[Description of the task]
Pick out the lines below that include the string "hhost".

[Given records]
===============

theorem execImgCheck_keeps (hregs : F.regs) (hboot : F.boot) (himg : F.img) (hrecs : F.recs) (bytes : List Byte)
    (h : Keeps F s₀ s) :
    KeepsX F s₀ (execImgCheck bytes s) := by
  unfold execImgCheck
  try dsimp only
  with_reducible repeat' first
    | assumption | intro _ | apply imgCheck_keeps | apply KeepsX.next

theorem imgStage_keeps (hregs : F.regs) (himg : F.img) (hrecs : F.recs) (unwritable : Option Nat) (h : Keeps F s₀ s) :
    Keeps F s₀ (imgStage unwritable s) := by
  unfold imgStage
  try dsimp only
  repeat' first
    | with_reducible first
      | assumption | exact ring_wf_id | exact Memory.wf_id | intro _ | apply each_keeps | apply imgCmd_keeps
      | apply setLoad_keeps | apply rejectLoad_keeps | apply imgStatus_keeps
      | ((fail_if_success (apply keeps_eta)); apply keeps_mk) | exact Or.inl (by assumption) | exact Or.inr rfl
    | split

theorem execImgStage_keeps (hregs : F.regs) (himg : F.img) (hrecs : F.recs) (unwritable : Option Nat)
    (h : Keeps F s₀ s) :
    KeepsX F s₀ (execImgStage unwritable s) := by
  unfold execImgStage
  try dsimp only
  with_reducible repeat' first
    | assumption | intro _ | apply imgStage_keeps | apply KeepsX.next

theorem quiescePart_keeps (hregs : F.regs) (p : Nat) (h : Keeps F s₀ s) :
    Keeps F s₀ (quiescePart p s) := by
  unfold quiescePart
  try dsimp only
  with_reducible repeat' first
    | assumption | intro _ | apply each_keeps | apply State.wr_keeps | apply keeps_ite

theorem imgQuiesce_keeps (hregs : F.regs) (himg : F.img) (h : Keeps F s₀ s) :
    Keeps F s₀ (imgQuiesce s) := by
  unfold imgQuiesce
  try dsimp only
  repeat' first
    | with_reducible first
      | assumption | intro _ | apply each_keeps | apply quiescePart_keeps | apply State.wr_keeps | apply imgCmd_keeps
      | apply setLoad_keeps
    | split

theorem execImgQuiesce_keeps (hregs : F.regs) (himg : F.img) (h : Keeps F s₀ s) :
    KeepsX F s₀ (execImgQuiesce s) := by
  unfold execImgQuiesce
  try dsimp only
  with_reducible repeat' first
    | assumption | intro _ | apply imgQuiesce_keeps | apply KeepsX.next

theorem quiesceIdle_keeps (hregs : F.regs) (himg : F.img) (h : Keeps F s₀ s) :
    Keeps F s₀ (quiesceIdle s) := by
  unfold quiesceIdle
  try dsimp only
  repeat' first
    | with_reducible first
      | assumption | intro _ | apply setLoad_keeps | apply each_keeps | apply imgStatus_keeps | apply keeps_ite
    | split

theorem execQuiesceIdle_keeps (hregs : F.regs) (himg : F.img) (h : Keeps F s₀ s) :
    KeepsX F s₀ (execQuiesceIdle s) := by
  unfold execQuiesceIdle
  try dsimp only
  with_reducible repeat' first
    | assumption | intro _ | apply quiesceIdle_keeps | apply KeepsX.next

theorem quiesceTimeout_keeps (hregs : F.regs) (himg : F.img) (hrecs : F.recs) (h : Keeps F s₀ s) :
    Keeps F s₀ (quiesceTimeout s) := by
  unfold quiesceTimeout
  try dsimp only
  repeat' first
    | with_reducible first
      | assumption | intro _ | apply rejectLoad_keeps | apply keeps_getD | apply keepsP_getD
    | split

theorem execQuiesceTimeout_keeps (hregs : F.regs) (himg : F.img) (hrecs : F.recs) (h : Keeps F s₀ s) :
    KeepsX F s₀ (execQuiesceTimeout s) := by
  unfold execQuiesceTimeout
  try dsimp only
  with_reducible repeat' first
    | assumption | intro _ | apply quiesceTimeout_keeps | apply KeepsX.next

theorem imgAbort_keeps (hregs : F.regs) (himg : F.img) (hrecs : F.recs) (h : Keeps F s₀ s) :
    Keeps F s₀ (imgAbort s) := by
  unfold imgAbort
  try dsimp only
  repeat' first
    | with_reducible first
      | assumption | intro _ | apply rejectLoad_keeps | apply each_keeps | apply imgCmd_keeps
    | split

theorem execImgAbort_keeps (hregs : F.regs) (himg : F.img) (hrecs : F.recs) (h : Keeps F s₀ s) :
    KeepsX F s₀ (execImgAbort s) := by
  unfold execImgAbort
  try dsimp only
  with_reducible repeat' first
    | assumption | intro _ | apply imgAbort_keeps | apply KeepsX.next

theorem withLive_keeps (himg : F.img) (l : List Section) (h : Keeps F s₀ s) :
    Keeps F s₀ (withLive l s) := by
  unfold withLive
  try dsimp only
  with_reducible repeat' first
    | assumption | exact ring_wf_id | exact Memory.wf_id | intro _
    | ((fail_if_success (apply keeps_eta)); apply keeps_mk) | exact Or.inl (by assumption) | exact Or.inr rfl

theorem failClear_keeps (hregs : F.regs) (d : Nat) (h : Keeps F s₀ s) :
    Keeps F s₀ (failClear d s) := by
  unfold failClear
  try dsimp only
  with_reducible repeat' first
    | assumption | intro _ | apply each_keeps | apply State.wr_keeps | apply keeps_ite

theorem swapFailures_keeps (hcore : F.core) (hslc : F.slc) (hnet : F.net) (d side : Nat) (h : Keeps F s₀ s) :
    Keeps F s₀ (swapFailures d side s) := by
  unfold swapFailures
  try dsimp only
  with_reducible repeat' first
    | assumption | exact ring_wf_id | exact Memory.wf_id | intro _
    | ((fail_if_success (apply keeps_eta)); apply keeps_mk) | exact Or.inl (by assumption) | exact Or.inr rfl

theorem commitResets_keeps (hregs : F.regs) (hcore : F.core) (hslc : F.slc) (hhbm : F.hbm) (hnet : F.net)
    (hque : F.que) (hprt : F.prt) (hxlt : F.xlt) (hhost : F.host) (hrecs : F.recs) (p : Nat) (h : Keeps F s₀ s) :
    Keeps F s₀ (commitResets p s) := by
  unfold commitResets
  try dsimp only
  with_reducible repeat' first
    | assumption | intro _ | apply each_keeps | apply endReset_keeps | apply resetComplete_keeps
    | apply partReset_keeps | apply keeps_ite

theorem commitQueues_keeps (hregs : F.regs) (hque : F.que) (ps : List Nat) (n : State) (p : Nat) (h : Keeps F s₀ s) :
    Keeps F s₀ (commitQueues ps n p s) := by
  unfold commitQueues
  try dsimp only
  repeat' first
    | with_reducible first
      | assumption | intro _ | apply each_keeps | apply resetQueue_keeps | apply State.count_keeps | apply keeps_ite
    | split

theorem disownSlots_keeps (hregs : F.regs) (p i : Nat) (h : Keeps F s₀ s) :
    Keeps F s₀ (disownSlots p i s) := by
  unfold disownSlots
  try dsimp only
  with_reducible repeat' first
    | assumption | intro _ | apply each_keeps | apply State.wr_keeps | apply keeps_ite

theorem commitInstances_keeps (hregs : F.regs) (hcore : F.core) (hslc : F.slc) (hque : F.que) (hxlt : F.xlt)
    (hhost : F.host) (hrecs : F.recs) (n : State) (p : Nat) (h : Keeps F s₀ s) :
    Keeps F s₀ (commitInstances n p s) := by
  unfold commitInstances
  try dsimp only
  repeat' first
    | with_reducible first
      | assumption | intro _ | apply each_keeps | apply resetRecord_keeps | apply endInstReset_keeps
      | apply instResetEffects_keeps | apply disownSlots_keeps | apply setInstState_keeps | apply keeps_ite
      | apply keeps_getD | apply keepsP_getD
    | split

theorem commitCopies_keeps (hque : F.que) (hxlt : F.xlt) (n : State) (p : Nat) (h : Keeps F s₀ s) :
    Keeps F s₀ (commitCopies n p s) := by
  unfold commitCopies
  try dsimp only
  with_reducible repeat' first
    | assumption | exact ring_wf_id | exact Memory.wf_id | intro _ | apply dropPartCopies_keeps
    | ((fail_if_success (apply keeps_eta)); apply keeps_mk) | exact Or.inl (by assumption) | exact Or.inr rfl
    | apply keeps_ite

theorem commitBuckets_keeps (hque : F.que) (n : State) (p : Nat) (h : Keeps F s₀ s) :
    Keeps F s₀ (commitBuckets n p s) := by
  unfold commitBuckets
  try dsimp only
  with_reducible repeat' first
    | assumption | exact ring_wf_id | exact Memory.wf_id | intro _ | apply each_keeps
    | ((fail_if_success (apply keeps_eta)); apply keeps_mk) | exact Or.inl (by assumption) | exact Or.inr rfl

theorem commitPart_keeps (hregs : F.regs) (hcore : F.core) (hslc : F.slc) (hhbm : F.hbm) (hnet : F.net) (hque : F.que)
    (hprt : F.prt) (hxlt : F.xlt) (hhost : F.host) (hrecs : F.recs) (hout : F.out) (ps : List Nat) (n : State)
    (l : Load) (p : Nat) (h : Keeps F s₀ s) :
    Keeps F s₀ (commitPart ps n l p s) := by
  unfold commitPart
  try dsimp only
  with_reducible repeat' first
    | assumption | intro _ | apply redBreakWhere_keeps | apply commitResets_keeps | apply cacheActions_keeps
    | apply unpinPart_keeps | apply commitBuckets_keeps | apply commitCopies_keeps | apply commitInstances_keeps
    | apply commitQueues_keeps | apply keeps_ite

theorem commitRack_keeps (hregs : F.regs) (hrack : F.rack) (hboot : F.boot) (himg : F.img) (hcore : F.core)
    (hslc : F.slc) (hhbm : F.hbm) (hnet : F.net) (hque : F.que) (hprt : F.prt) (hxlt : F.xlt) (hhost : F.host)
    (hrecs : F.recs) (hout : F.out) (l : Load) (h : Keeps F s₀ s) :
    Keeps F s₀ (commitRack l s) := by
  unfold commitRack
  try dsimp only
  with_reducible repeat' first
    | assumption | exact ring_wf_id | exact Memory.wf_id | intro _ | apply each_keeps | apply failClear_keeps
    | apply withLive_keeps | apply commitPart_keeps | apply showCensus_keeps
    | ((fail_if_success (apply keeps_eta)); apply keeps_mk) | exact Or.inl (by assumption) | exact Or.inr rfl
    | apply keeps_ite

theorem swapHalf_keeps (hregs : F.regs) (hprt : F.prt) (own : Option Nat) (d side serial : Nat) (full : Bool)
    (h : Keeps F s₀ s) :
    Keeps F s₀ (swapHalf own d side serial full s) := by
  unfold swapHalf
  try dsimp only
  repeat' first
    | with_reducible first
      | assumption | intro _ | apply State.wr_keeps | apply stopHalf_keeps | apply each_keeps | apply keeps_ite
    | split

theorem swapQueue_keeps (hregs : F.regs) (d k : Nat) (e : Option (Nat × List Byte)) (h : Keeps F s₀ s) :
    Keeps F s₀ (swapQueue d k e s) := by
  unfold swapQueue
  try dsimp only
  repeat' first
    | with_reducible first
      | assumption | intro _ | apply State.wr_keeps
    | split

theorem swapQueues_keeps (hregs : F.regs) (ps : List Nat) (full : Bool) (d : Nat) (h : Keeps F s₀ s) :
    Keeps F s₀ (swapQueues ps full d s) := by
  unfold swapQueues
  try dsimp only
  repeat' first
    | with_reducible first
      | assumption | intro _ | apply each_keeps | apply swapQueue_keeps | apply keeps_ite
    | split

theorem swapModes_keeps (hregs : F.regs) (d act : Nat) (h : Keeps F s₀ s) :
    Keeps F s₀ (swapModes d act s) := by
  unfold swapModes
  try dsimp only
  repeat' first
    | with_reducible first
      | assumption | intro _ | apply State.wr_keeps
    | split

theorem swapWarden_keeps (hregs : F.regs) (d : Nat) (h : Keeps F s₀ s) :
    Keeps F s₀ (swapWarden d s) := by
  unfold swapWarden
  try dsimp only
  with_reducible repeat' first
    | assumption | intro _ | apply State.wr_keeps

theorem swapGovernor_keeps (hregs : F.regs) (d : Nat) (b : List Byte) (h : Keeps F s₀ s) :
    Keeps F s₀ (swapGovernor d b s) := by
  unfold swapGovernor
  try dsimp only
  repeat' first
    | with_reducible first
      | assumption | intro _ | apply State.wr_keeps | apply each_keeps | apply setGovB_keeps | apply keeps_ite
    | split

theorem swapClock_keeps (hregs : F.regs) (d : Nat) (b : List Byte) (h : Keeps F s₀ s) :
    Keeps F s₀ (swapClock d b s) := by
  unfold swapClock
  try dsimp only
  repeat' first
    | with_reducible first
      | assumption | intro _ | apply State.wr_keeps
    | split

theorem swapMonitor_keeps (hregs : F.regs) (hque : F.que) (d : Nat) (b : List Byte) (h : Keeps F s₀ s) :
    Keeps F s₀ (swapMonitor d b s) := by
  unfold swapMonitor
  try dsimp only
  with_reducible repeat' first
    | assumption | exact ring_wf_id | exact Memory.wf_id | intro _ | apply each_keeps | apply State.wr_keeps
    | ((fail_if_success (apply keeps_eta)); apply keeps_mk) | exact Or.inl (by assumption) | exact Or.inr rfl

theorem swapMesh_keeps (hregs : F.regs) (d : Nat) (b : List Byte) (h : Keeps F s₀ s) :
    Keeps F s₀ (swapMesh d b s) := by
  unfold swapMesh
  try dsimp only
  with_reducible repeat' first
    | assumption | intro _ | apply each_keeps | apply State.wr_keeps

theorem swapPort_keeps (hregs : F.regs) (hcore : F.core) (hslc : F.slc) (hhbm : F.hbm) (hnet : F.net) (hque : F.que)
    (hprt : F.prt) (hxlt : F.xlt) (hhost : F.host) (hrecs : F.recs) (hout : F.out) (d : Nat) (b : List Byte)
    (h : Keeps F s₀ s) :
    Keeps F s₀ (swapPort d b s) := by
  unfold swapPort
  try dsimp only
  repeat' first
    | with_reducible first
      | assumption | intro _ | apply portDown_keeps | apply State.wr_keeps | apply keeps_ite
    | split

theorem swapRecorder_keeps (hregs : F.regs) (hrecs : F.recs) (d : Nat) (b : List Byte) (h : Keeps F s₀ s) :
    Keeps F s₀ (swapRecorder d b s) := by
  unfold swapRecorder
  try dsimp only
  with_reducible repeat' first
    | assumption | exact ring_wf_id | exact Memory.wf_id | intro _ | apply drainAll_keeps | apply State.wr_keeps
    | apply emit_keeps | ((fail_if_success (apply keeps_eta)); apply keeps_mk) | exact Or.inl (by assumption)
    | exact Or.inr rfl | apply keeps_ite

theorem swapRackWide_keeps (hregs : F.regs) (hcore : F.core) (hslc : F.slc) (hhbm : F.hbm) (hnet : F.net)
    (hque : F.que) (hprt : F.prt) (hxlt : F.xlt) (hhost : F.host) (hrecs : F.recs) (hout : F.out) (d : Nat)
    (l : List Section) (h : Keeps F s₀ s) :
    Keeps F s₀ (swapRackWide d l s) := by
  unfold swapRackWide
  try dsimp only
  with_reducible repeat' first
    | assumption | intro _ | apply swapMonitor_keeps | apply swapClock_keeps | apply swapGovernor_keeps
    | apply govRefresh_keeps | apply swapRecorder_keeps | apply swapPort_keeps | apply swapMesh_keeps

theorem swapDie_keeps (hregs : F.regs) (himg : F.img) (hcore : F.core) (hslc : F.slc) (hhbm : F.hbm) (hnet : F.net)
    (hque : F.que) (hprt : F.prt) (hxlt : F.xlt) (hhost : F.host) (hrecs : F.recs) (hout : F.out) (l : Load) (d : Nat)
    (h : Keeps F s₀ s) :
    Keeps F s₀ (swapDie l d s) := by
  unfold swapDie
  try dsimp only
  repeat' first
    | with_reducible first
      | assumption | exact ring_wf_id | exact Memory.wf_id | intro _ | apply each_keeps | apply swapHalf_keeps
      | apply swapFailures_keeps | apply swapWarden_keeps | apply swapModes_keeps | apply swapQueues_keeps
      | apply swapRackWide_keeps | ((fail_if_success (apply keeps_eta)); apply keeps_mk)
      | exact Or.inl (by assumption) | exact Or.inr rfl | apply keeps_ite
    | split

===============

[Your response]
    (hque : F.que) (hprt : F.prt) (hxlt : F.xlt) (hhost : F.host) (hrecs : F.recs) (p : Nat) (h : Keeps F s₀ s) :
    (hhost : F.host) (hrecs : F.recs) (n : State) (p : Nat) (h : Keeps F s₀ s) :
    (hprt : F.prt) (hxlt : F.xlt) (hhost : F.host) (hrecs : F.recs) (hout : F.out) (ps : List Nat) (n : State)
    (hslc : F.slc) (hhbm : F.hbm) (hnet : F.net) (hque : F.que) (hprt : F.prt) (hxlt : F.xlt) (hhost : F.host)
    (hprt : F.prt) (hxlt : F.xlt) (hhost : F.host) (hrecs : F.recs) (hout : F.out) (d : Nat) (b : List Byte)
    (hque : F.que) (hprt : F.prt) (hxlt : F.xlt) (hhost : F.host) (hrecs : F.recs) (hout : F.out) (d : Nat)
    (hque : F.que) (hprt : F.prt) (hxlt : F.xlt) (hhost : F.host) (hrecs : F.recs) (hout : F.out) (l : Load) (d : Nat)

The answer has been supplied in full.